(Data excerpts)
----------
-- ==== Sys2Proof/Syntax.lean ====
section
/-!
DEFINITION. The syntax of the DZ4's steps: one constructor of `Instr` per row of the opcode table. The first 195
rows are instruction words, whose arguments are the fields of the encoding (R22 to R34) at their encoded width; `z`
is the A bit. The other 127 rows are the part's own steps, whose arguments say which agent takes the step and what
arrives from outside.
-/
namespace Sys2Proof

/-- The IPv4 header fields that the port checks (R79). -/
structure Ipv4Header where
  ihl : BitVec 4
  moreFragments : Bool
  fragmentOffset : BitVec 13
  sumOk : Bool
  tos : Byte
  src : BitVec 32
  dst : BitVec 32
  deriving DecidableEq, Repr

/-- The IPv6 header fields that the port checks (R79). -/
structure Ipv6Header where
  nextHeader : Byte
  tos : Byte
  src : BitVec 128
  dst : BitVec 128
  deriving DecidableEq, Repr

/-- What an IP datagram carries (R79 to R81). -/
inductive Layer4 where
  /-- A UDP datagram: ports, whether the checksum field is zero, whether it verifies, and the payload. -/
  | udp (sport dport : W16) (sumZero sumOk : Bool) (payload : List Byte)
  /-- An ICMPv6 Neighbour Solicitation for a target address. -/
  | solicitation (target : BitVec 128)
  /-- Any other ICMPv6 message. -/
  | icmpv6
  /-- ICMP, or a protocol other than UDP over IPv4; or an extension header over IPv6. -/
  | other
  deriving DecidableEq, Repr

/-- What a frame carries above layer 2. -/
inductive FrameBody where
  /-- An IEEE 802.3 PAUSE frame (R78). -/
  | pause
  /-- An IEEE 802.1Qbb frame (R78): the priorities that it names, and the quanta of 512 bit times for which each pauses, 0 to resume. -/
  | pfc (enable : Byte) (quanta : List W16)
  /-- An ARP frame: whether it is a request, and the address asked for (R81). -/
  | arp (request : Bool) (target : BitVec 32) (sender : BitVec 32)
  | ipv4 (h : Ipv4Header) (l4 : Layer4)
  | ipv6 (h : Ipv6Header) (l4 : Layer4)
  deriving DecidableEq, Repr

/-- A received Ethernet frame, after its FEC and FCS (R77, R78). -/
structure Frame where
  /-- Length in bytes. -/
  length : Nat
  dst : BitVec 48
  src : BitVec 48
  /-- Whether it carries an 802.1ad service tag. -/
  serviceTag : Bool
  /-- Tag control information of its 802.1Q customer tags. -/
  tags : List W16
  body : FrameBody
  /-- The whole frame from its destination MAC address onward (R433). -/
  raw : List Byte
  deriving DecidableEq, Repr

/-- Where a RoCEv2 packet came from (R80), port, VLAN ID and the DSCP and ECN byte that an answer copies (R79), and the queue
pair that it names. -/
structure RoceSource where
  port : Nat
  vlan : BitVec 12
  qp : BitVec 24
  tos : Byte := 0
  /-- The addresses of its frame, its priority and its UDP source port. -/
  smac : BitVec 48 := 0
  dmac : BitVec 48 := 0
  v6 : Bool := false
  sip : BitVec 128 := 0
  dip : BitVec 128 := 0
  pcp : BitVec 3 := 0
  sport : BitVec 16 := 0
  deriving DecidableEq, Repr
----------
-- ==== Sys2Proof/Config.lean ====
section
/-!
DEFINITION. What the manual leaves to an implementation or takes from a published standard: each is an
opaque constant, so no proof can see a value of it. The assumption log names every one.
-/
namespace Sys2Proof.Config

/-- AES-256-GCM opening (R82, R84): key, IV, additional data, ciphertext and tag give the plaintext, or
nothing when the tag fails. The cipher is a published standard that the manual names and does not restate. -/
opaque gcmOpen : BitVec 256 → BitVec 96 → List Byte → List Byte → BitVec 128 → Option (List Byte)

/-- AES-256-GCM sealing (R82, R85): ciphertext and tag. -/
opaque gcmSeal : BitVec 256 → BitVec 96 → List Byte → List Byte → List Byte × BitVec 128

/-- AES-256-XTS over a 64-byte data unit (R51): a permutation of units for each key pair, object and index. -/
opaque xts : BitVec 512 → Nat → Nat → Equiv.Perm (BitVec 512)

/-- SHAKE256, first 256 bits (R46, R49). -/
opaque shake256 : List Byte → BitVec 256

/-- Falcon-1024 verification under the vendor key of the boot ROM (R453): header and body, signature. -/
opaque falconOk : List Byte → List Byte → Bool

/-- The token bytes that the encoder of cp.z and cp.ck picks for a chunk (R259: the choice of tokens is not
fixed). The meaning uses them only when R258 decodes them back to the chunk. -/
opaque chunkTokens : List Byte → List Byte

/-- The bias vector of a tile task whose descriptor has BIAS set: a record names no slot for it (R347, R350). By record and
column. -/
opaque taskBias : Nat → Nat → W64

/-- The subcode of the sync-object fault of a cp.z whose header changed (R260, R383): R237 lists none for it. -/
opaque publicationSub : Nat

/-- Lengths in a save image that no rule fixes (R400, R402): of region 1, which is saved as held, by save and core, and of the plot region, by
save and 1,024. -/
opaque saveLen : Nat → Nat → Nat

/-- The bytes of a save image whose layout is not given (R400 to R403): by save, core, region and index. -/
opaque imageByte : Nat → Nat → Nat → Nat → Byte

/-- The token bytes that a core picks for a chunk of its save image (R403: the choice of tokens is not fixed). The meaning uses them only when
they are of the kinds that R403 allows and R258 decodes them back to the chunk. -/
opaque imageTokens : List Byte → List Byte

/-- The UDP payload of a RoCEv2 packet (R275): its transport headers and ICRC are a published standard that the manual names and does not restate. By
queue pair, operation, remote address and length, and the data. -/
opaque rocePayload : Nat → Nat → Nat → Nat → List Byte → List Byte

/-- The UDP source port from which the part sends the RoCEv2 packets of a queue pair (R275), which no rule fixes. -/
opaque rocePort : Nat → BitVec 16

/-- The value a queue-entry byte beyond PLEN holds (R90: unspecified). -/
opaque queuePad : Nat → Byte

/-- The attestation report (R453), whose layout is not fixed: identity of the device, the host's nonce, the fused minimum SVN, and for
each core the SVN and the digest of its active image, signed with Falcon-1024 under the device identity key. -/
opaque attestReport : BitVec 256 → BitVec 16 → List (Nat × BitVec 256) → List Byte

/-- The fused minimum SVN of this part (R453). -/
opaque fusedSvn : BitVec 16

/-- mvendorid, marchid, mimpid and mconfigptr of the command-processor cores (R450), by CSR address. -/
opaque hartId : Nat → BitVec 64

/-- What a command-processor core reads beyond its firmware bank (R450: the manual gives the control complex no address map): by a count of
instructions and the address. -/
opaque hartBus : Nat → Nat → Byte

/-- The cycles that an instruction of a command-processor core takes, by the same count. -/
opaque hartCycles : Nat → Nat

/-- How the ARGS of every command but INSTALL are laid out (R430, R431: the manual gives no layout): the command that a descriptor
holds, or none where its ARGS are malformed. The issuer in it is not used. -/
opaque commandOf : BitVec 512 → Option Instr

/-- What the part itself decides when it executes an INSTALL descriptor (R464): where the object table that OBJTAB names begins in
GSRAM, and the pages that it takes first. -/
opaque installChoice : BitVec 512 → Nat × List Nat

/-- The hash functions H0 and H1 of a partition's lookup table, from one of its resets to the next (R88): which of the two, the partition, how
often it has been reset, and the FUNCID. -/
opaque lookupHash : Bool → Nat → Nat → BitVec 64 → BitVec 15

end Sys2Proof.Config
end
----------
▶ _Task objective_
Starting with the line with "part (R453). -/" above and going on through the line with "opaque lookupHash : Bool", transcribe every line exactly, both ends included, and add nothing.

▶ _Written reply_
/-- The fused minimum SVN of this part (R453). -/
opaque fusedSvn : BitVec 16

/-- mvendorid, marchid, mimpid and mconfigptr of the command-processor cores (R450), by CSR address. -/
opaque hartId : Nat → BitVec 64

/-- What a command-processor core reads beyond its firmware bank (R450: the manual gives the control complex no address map): by a count of
instructions and the address. -/
opaque hartBus : Nat → Nat → Byte

/-- The cycles that an instruction of a command-processor core takes, by the same count. -/
opaque hartCycles : Nat → Nat

/-- How the ARGS of every command but INSTALL are laid out (R430, R431: the manual gives no layout): the command that a descriptor
holds, or none where its ARGS are malformed. The issuer in it is not used. -/
opaque commandOf : BitVec 512 → Option Instr

/-- What the part itself decides when it executes an INSTALL descriptor (R464): where the object table that OBJTAB names begins in
GSRAM, and the pages that it takes first. -/
opaque installChoice : BitVec 512 → Nat × List Nat

/-- The hash functions H0 and H1 of a partition's lookup table, from one of its resets to the next (R88): which of the two, the partition, how
often it has been reset, and the FUNCID. -/
opaque lookupHash : Bool → Nat → Nat → BitVec 64 → BitVec 15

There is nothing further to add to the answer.